A good friend and loyal donor gave me invaluable advice when I made the transition from college soccer coach to fundraiser just over a decade ago. First, he said, “I don’t mind being the tip of your pyramid…I just mind being the whole pyramid. You need to get other people involved and deepen and broaden your pool of donors.” Roger that.

Secondly, he outlined our need to become more systematic, and less episodic with our fundraising. He explained, “when you guys need money, you call me. Beyond that, there does not seem to be a strategy, a plan or a calendar of activity. Your approach is not pro-active (systematic), it is reactive (episodic).” This spoke volumes to me.

I immediately remembered creating my own calendar as a college and club coach, which was essentially a merger of multiple calendars: academic (Fall/Spring), Admissions (deadlines, etc.), athletic (Fall-traditional season, Spring-non-traditional season), recruiting, alumni outreach, club schedules, summer camps, personal life (family, etc.)

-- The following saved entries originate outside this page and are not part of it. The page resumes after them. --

-- ==== Sys2Proof/Machine/Operands.lean ====
section
/-!
DEFINITION. Operand forms: nibbles of a word (00_scope.md R14), zero extension (R15; there is no sign extension
anywhere), the control-register index (10_state.md R23; 30_encoding.md R82), and the fields of a response word (R76).
-/

namespace Sys2Proof.Machine

/-- `nib(w, k) = w[4k+3 : 4k]` (R14). -/
def nib (w : Word) (k : Nat) : Nibble := w.extractLsb' (4 * k) 4

/-- `setnib(k, n)`, the word `n << 4k` (R14). -/
def setnib (k : Nat) (n : Nibble) : Word := n.zeroExtend 16 <<< (4 * k)

/-- `zext_16` of a value of any smaller width (R15). -/
def zext16 {w : Nat} (v : BitVec w) : Word := v.zeroExtend 16

/-- The four nibbles put back into one word, most significant first (R13, R102). -/
def joinNibbles (n3 n2 n1 n0 : Nibble) : Word := n3 ++ n2 ++ n1 ++ n0

/-- The number of 1 bits of a 4-bit value (R15 `popcount`). -/
def popcount4 (v : BitVec 4) : Nat :=
  (v.getLsbD 0).toNat + (v.getLsbD 1).toNat + (v.getLsbD 2).toNat + (v.getLsbD 3).toNat

/-- The control registers by name (R23, R82). -/
inductive CrName where
  | id | cap | status | deltaP | targetDu | tmask | iter | best | bestCnt
  deriving DecidableEq, Repr

/-- The register an index names; indices 9 to 255 name none (R23). -/
def crOfIndex (idx : Byte) : Option CrName :=
  match idx with
  | 0#8 => some .id
  | 1#8 => some .cap
  | 2#8 => some .status
  | 3#8 => some .deltaP
  | 4#8 => some .targetDu
  | 5#8 => some .tmask
  | 6#8 => some .iter
  | 7#8 => some .best
  | 8#8 => some .bestCnt
  | _ => none

/-- The index of a register (R82). -/
def indexOfCr : CrName → Byte
  | .id => 0
  | .cap => 1
  | .status => 2
  | .deltaP => 3
  | .targetDu => 4
  | .tmask => 5
  | .iter => 6
  | .best => 7
  | .bestCnt => 8

/-- A legal `TMASK` has exactly two of its four bits set (R29). -/
def legalTmask (m : BitVec 4) : Bool := popcount4 m == 2

/-- The data a `WRCR TMASK` accepts: at most 15, and two bits set (R29, R195). -/
def legalTmaskData (v : Word) : Bool := v.extractLsb' 4 12 == 0 && legalTmask (v.extractLsb' 0 4)

/-- The response word of an executed command: `CODE` 0, bits 27:16 zero, `DATA` (R76). -/
def okResponse (data : Word) : CmdWord := (0 : BitVec 16) ++ data

/-- The response word of a refused command: its code, then 28 zeros (R76, R211). -/
def refusedResponse (code : BitVec 4) : CmdWord := code ++ (0 : BitVec 28)

end Sys2Proof.Machine
end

Around this time of the year, I remember tying up the last pieces of our spring schedule at the Convention…and hearing how many of my friends and colleagues had not yet begun to schedule their spring schedules. That usually worked out well for me, as we usually got our pick of the better Division I spring opponents as a result. The early bird gets the worm, right?

So, what does all of this mean for fundraising?

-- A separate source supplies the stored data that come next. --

-- ==== Sys2Proof/Machine/State.lean ====
section
/-!
DEFINITION. The state of SPN-CORE as plain data (10_state.md R20, R37), the environment's side of its ports (R38 to
R40), the reset state (R42), and why a step could stop.
-/

namespace Sys2Proof.Machine

/-- The five causes of a refusal (60_exceptions.md R212 to R216). -/
inductive Cause where
  /-- `E_ILL`: the word is no command. -/
  | ill
  /-- `E_CFG`: configuration fault. -/
  | cfg
  /-- `E_DIAG`: `LASTKEY` in a build without it. -/
  | diag
  /-- `E_ARG`: operand value out of range. -/
  | arg
  /-- `E_UNINIT`: keys or results that do not exist. -/
  | uninit
  deriving DecidableEq, Repr

/-- The twelve states of the query FSM (R37, 43_attack.md R165). -/
inductive FsmState where
  | idle | kg | clr | chk | draw | q1 | q2 | filt | cand | next | amax | rsp
  deriving DecidableEq, Repr

/-- The FSM's working registers (R37; `best` and `bestCnt` from 43_attack.md R176). They are dead when the block is
idle. -/
structure Work where
  kidx : BitVec 3
  it : Word
  cand : Byte
  p1 : Word
  p2 : Word
  c1 : Word
  c2 : Word
  best : Byte
  bestCnt : Word
  deriving DecidableEq, Repr

/-- The random source as the RNG port shows it (20_memory.md R59): the values lined up on the port, oldest first;
whether it goes on presenting values after them (free ones, `Config.rngValue`); and the number of the next draw, counted
from the start of the environment. Log entry 5. -/
structure Rng where
  queue : List Word
  live : Bool
  pos : Nat
  deriving DecidableEq, Repr

/-- The outside of the block: the levels on its input pins and the host's two lists (R38, R40). Log entry 6. -/
structure Env where
  /-- Pin `rst`. -/
  rst : Bool
  /-- The command words still to be presented, in order: `cmd_valid` while there is one, `cmd` the first. -/
  cmdq : List CmdWord
  /-- The host's index into its command list: how many commands have been accepted (R38). -/
  cmdIdx : Nat
  /-- Pin `rsp_ready`. -/
  rspReady : Bool
  /-- The responses the host has taken, oldest first (R41, R78). -/
  taken : List CmdWord
  /-- The source behind the RNG port. -/
  rng : Rng
  deriving DecidableEq, Repr

/-- The state: the tuple of R20, the FSM level's registers (R37), and beside them what is no state of the block but a
parameter of its steps (R39): the configuration `cfg`, which nothing writes, and the environment `env`. -/
structure State where
  /-- The configuration of this build; log entry 4. -/
  cfg : Config
  /-- `K[0..4]` (R21). -/
  keys : Vector Word 5
  /-- `KV`, key valid (R22). -/
  kv : Bool
  /-- `CR.DELTA_P` (R27). -/
  deltaP : Word
  /-- `CR.TARGET_DU` (R28). -/
  targetDu : Word
  /-- `CR.TMASK` (R29). -/
  tmask : BitVec 4
  /-- `CR.ITER` (R30). -/
  iter : Word
  /-- `CNT[0..255]` (R33). -/
  cnt : Vector Word 256
  /-- `CR.BEST` (R31). -/
  best : Byte
  /-- `CR.BESTCNT` (R32). -/
  bestCnt : Word
  /-- `AV`, attack result valid (R34). -/
  av : Bool
  /-- Sticky flag `E_ILL` (R35), and so the next four. -/
  eIll : Bool
  eCfg : Bool
  eDiag : Bool
  eArg : Bool
  eUninit : Bool
  /-- `CF`, configuration fault (R36). -/
  cf : Bool
  /-- The FSM state (R37). -/
  fsm : FsmState
  /-- The response word waiting to be taken (R37). -/
  rspreg : CmdWord
  work : Work
  env : Env
  deriving DecidableEq, Repr

/-- Why the machine stops. It has no constructor: no rule stops the block (00_scope.md R12; 60_exceptions.md R210), a
refused command and a hold are next states. Safe: there is no fault a claim could hide behind. Log entry 12. -/
inductive Fault where
  deriving DecidableEq, Repr

/-- Why the model gives an instruction no meaning. -/
inductive Refusal where
  /-- Raised by an arm of `exec` whose instruction is not modelled; every arm has its meaning, so nobody raises it.
  Safe. -/
  | notModelled (mnemonic : String)
  deriving DecidableEq, Repr

/-- What the working registers hold after reset. DESIGN CHOICE: the spec leaves them unspecified, and no rule reads one
before writing it (R37, U3). Log entry 2. -/
def Work.reset : Work := ⟨0, 0, 0, 0, 0, 0, 0, 0, 0⟩

/-- The outside at the start: `rst` released, no command presented yet, a host that takes every response, and a live
RNG with nothing lined up. DESIGN CHOICE: log entries 5 and 6. -/
def Env.reset : Env := ⟨false, [], 0, true, [], ⟨[], true, 0⟩⟩

/-- The state after reset of a block with configuration `c`, its outside unchanged (R42, R244). `K`, `CNT`, `BEST`,
`BESTCNT` have no value in the spec; DESIGN CHOICE zero, log entry 1. -/
def State.resetWith (c : Config) (e : Env) : State where
  cfg := c
  keys := Vector.replicate 5 0
  kv := false
  deltaP := 0x0B00
  targetDu := 0x0606
  tmask := 0b0101
  iter := 0x1388
  cnt := Vector.replicate 256 0
  best := 0
  bestCnt := 0
  av := false
  eIll := false
  eCfg := false
  eDiag := false
  eArg := false
  eUninit := false
  cf := c.fault
  fsm := .idle
  rspreg := 0
  work := Work.reset
  env := e

/-- The machine right after reset (R42), with the default configuration. -/
def State.reset : State := State.resetWith Config.default Env.reset

end Sys2Proof.Machine
end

Simply put, it is essential that you develop a plan and schedule for all fundraising activity (mailings, email, social media posts, events, etc.) that fits logically within the framework of all of your other core activities (tryouts, billing, competitive schedules, tournaments, holidays, etc.), and allows for the right thing (type of interaction), the right way (which includes the right time), with and for the right people (your constituents).

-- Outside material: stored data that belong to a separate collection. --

theorem okResponse_ne_refusedResponse (d : Word) (e : Cause) : okResponse d ≠ refusedResponse e.code := by
  intro h
  have hn : d.toNat = e.code.toNat * 2 ^ 28 := by rw [← toNat_okResponse, h, toNat_refusedResponse]
  have := d.isLt
  have := e.code_pos
  omega

/-- Refusals with different causes answer different words (R77). -/
theorem refusedResponse_code_injective : Function.Injective fun e : Cause => refusedResponse e.code := by
  intro e e' h
  have hn := congrArg BitVec.toNat h
  simp only [toNat_refusedResponse] at hn
  exact Cause.code_injective (BitVec.eq_of_toNat_eq (by omega))

/-- Settles O8: a refusal waits in `S_RSP`, and the host takes it like any other response. -/
theorem refusalSetsOneFlagAndAnswersCode : Obligations.RefusalSetsOneFlagAndAnswersCode := by
  intro s e
  refine ⟨s.raise_sticky e, toNat_refusedResponse e.code, by cases e <;> rfl, fun hr hy => ?_⟩
  obtain ⟨hstep, -⟩ := step_of_rsp (s := s.raise e) (by rw [s.raise_env, hr]) rfl
  rw [hstep, State.tickRsp, s.raise_env, if_pos hy, State.handOver, s.raise_env]

/-! ### Accepted commands -/

/-- The check sequence finds no cause where none of the four conditions holds (R219). -/
theorem refusalOf_eq_none_iff {i : Instr} {s : State} : refusalOf i s = none ↔
    (s.cf = true → worksUnderFault i = true) ∧ (i = .lastkey → s.cfg.diagEn = true) ∧
      argError i = false ∧ uninitError i s = false := by
  simp [refusalOf, ite_eq_iff]

/-- The response of a block that has one is the answer of success, with data. -/
def State.AnswersData (s : State) : Prop := s.fsm = .rsp → ∃ d, s.rspreg = okResponse d

theorem State.answersData_respond (s : State) (d : Word) : (s.respond d).AnswersData := fun _ => ⟨d, rfl⟩

/-- The loop of `KEYGEN` answers 0 or holds. -/
theorem State.answersData_keygenLoop (n : Nat) (s : State) : (s.keygenLoop n).AnswersData := by
  rcases State.keygenLoop_cases n s with ⟨vs, -, -, h⟩ | ⟨vs, -, -, -, -, h⟩ <;> rw [h]
  · exact State.answersData_respond _ 0
  · exact nofun

/-- The loop of `ATK` answers the arg-max or holds. -/
theorem State.answersData_atkLoop (n : Nat) (s : State) : (s.atkLoop n).AnswersData := by
  rcases State.atkLoop_cases n s with ⟨rs, -, -, h⟩ | ⟨rs, -, -, -, -, h⟩ <;> rw [h]
  · exact State.answersData_respond _ _
  · exact nofun

/-- A command for which the check sequence finds no cause is not refused (R219). -/
theorem answersData_of_accepted {i : Instr} {s t : State} (hn : refusalOf i s = none) (h : exec i s = .next t) :
    t.AnswersData := by
  obtain ⟨hfault, hdiag, harg, huninit⟩ := refusalOf_eq_none_iff.1 hn
  have hcf (hw : worksUnderFault i = false) : s.cf = false := by simpa [hw] using hfault
  have responds {u : State} {d : Word} (hx : exec i s = .next (u.respond d)) : t.AnswersData := by
    cases hx.symm.trans h
    exact u.answersData_respond d
  cases i with
  | nop | srst => exact responds rfl
  | rdcr reg =>
    rw [argError_rdcr, Option.isNone_eq_false_iff, Option.isSome_iff_exists] at harg
    obtain ⟨r, hr⟩ := harg
    obtain rfl := crOfIndex_eq_some.1 hr
    rw [uninitError_rdcr, hr] at huninit
    exact responds (exec_rdcr s r (by simpa using huninit))
  | wrcr reg v =>
    rw [argError_wrcr s, Option.isNone_eq_false_iff, Option.isSome_iff_exists] at harg
    obtain ⟨u, hu⟩ := harg
    obtain ⟨r, hr, hw⟩ := Option.bind_eq_some_iff.1 hu
    obtain rfl := crOfIndex_eq_some.1 hr
    exact responds (exec_wrcr (hcf rfl) hw)
  | sub | isub | perm | iperm | ddtrd =>
    exact responds (congrArg Host.Outcome.next (State.answerTable_of_cf (hcf rfl) _))
  | keygen =>
    cases (exec_keygen_of_accepted hn).symm.trans h
    exact State.answersData_keygenLoop 5 _
  | atk =>
    cases (exec_atk_of_accepted hn).2.symm.trans h
    exact State.answersData_atkLoop _ _
  | enc w => exact responds (exec_enc_of_keys (hcf rfl) ((Bool.not_eq_false' _).mp huninit) w)
  | dec w => exact responds (exec_dec_of_keys (hcf rfl) ((Bool.not_eq_false' _).mp huninit) w)
  | lastkey => exact responds (exec_lastkey_of_keys (hcf rfl) (hdiag rfl) ((Bool.not_eq_false' _).mp huninit))
  | cntrd c => exact responds (exec_cntrd_of_results (hcf rfl) ((Bool.not_eq_false' _).mp huninit) c)

/-- A command other than `SRST` that is not refused leaves every sticky flag as it is (R35). -/
theorem sticky_of_accepted {i : Instr} {s t : State} (hn : refusalOf i s = none) (hs : i ≠ .srst)
    (h : exec i s = .next t) (e : Cause) : t.sticky e = s.sticky e := by
  cases exec_shape h with
  | raise _ e' =>
    obtain ⟨d, hd⟩ := answersData_of_accepted hn h rfl
    exact absurd hd.symm (okResponse_ne_refusedResponse d e')
  | respond _ d => exact sticky_congr rfl rfl rfl rfl rfl e
  | srst => exact absurd rfl hs
  | wrcr _ hw =>
    rw [State.writeCr_frame hw]
    exact sticky_congr rfl rfl rfl rfl rfl e
  | keygen _ =>
    rw [State.keygenLoop_frame]
    exact sticky_congr rfl rfl rfl rfl rfl e
  | atk _ _ =>
    rw [State.atkLoop_frame]
    exact sticky_congr rfl rfl rfl rfl rfl e

/-- Settles O9: each command checks in the order of `refusalOf`, and an accepted one raises nothing. -/
theorem refusalsFollowThePriority : Obligations.RefusalsFollowThePriority := by
  refine fun s w => ⟨fun x hd => State.runWord_of_illegal hd s, fun i hd => ?_, s.raise_sticky⟩
  rw [State.runWord_of_decode hd]
  refine ⟨fun e he => exec_of_refusalOf he, fun hn hs => ?_⟩
  obtain ⟨t, ht⟩ := exec_total i s
  exact ⟨t, ht, sticky_of_accepted hn hs ht⟩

You may (or may not) be shocked to learn that an overwhelming majority of youth and college sports organizations at ALL levels do not have a calendar in place that seamlessly allows for sensible interaction with donors, sponsors and/or other constituents.

If you are one of those organizations, don’t worry – you are certainly not alone. That said, you should probably take a serious look at how to become more systematic, organized and focused.

When do you ask? When do you thank? When do you just check in? It all matters...

That said, you should probably take a serious look at how to become more systematic, organized and focused..

The best way to begin is to simply take out your calendar and plug in your activity (use your past activity to plan your future). Code your activity accordingly (by color, etc.) and see if and how different parts of your business interact (and potentially conflict) with your existing activity.

This is certainly not rocket science, but the challenge is not the complexity of the exercise…it is an organization’s willingness and ability to commit to doing it in the first place.

If you are not sure where to begin and need help with this activity, or would like to ask what (communication to your constituents, fundraising campaigns and/or ‘asks’) works well with what (timing, trends, solutions, best practices, etc.) please feel free to reach out to me directly at and I will be happy to help.

Here’s wishing you and your organization all the very best this New Year – we hope that by becoming more systematic and organized, your organization or team will evolve into a more efficient and effective fundraising entity.